Assignment » In the records below, find the line containing "s.bit (FB_CTRL_INIT n) = true ∨" and the line containing "(u.bit (FB_CTRL_MONITOR n) = true"; please repeat exactly the lines from one to the other, both included, and nothing more.

Extracted information »
--- --- ---
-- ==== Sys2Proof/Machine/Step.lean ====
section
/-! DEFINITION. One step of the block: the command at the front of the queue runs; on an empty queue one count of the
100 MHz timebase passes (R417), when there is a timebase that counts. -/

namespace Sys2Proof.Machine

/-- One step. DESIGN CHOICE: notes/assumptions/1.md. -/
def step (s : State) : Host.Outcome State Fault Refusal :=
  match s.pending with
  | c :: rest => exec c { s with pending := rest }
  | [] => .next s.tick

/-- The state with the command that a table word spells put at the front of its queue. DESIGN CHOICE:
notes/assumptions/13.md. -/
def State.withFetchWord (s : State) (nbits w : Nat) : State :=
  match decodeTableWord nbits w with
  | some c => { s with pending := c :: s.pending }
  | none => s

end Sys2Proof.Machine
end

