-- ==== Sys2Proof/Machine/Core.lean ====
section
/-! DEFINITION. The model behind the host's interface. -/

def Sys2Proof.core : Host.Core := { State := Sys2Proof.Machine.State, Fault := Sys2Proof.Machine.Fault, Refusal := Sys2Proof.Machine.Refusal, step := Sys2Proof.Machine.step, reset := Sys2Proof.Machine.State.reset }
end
--- --- ---
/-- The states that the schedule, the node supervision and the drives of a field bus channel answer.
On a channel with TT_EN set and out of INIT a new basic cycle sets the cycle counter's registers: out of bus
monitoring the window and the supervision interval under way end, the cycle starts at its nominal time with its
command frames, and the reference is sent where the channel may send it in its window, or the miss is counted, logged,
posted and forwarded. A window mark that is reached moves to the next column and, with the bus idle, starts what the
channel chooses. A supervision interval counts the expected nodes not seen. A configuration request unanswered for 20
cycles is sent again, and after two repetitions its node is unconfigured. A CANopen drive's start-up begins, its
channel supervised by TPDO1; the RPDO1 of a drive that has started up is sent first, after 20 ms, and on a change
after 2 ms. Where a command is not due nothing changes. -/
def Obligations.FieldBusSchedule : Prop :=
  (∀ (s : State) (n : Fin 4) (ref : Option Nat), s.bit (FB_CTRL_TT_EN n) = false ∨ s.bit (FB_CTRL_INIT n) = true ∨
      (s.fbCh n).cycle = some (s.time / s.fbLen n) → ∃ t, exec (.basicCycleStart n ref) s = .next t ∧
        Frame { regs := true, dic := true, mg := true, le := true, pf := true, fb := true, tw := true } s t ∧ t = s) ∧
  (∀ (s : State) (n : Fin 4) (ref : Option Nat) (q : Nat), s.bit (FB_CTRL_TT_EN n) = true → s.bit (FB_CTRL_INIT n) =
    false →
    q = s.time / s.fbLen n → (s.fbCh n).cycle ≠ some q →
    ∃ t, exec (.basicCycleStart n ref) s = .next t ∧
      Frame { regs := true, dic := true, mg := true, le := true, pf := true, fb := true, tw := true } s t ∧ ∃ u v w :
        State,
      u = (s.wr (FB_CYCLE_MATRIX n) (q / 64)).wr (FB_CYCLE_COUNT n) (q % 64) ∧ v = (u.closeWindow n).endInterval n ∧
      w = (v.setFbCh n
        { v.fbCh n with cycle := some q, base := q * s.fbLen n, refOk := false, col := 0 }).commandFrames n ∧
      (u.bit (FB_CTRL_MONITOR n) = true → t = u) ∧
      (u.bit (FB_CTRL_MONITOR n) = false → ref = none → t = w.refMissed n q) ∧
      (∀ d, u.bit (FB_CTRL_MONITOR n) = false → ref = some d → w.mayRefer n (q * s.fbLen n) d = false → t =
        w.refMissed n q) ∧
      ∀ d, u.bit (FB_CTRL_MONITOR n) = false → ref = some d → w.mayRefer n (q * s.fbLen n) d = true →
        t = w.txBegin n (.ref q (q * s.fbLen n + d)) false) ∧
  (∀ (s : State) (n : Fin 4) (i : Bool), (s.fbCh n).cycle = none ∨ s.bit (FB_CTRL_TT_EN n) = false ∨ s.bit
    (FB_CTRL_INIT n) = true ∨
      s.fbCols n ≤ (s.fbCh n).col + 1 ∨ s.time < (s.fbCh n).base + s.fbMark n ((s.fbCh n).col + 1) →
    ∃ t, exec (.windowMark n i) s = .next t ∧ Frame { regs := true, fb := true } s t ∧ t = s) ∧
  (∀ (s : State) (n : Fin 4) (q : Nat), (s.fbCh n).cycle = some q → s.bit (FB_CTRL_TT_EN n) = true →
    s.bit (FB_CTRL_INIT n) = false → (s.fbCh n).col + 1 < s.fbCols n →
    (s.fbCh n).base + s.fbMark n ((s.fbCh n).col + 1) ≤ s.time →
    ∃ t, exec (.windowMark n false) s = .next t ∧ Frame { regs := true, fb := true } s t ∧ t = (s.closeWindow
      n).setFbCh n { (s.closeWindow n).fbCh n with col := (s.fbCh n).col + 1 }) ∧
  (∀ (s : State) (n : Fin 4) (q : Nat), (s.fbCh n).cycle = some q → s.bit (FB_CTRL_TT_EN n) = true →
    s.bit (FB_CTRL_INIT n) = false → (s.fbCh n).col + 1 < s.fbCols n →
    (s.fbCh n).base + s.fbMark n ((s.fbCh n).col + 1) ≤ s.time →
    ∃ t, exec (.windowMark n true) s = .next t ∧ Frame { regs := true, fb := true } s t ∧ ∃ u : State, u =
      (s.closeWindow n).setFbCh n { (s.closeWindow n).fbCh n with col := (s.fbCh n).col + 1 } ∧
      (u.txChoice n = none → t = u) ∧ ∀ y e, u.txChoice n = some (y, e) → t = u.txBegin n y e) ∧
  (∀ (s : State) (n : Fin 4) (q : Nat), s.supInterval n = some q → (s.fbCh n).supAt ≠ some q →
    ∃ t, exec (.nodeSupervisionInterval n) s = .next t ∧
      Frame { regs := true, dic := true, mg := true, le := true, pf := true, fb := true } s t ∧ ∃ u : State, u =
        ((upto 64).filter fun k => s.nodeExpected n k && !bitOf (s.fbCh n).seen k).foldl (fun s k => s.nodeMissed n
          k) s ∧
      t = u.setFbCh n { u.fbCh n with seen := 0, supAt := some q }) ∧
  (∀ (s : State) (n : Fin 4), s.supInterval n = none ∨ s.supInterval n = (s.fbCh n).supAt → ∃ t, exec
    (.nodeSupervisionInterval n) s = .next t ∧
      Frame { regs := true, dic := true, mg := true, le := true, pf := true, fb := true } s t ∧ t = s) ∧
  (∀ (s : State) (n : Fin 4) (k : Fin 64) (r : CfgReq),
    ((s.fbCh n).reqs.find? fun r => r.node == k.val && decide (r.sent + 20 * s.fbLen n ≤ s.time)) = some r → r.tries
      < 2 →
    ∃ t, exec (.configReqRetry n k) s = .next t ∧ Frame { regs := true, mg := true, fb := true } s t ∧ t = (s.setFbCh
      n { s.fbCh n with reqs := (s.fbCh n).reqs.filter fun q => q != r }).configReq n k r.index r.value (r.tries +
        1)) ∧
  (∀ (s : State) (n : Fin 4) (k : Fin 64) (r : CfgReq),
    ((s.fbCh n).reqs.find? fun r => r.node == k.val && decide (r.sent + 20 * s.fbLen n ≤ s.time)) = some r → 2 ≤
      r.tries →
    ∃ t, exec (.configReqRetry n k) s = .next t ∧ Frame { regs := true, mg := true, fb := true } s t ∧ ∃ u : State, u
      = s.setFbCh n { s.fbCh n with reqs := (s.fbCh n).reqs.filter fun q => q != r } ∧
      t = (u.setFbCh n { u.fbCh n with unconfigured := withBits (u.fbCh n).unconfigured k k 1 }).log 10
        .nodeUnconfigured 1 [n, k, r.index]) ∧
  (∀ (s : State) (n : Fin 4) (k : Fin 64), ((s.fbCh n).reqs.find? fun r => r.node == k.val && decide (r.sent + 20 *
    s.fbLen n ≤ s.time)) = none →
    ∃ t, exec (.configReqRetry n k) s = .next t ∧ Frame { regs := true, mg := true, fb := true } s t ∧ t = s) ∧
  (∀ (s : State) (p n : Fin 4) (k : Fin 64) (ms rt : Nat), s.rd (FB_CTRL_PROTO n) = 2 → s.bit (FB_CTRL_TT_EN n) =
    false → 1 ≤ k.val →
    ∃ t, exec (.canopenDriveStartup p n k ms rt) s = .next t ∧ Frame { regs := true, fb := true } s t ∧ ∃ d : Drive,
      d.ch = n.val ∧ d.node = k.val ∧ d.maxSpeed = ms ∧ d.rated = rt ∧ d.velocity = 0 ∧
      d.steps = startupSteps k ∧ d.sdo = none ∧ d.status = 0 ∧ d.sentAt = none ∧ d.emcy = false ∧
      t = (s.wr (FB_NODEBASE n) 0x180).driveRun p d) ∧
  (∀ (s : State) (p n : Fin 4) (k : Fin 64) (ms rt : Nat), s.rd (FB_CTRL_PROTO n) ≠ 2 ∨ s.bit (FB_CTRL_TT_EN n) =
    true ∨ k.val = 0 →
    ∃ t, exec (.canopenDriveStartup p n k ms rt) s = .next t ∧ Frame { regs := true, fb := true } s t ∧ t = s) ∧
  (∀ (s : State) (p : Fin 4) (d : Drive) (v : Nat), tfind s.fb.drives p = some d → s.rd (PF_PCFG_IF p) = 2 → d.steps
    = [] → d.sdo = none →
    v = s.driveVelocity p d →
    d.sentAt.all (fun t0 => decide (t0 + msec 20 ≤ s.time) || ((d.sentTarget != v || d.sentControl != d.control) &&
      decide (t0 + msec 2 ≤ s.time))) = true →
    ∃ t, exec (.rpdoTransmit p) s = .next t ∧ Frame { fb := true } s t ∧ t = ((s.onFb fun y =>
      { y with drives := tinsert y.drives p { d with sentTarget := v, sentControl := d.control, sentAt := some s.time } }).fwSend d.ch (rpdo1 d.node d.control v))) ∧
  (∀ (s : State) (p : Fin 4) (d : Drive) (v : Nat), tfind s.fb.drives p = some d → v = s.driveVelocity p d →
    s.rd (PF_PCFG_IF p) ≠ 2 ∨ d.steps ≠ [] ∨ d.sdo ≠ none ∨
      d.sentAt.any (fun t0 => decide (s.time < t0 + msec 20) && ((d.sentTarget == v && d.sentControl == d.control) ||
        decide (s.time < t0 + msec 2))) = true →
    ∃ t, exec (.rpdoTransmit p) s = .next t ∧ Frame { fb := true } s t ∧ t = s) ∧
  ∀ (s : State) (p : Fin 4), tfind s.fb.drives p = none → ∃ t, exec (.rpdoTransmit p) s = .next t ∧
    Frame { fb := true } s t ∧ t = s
--- --- ---
Task result »
  (∀ (s : State) (n : Fin 4) (ref : Option Nat), s.bit (FB_CTRL_TT_EN n) = false ∨ s.bit (FB_CTRL_INIT n) = true ∨
      (s.fbCh n).cycle = some (s.time / s.fbLen n) → ∃ t, exec (.basicCycleStart n ref) s = .next t ∧
        Frame { regs := true, dic := true, mg := true, le := true, pf := true, fb := true, tw := true } s t ∧ t = s) ∧
  (∀ (s : State) (n : Fin 4) (ref : Option Nat) (q : Nat), s.bit (FB_CTRL_TT_EN n) = true → s.bit (FB_CTRL_INIT n) =
    false →
    q = s.time / s.fbLen n → (s.fbCh n).cycle ≠ some q →
    ∃ t, exec (.basicCycleStart n ref) s = .next t ∧
      Frame { regs := true, dic := true, mg := true, le := true, pf := true, fb := true, tw := true } s t ∧ ∃ u v w :
        State,
      u = (s.wr (FB_CYCLE_MATRIX n) (q / 64)).wr (FB_CYCLE_COUNT n) (q % 64) ∧ v = (u.closeWindow n).endInterval n ∧
      w = (v.setFbCh n
        { v.fbCh n with cycle := some q, base := q * s.fbLen n, refOk := false, col := 0 }).commandFrames n ∧
      (u.bit (FB_CTRL_MONITOR n) = true → t = u) ∧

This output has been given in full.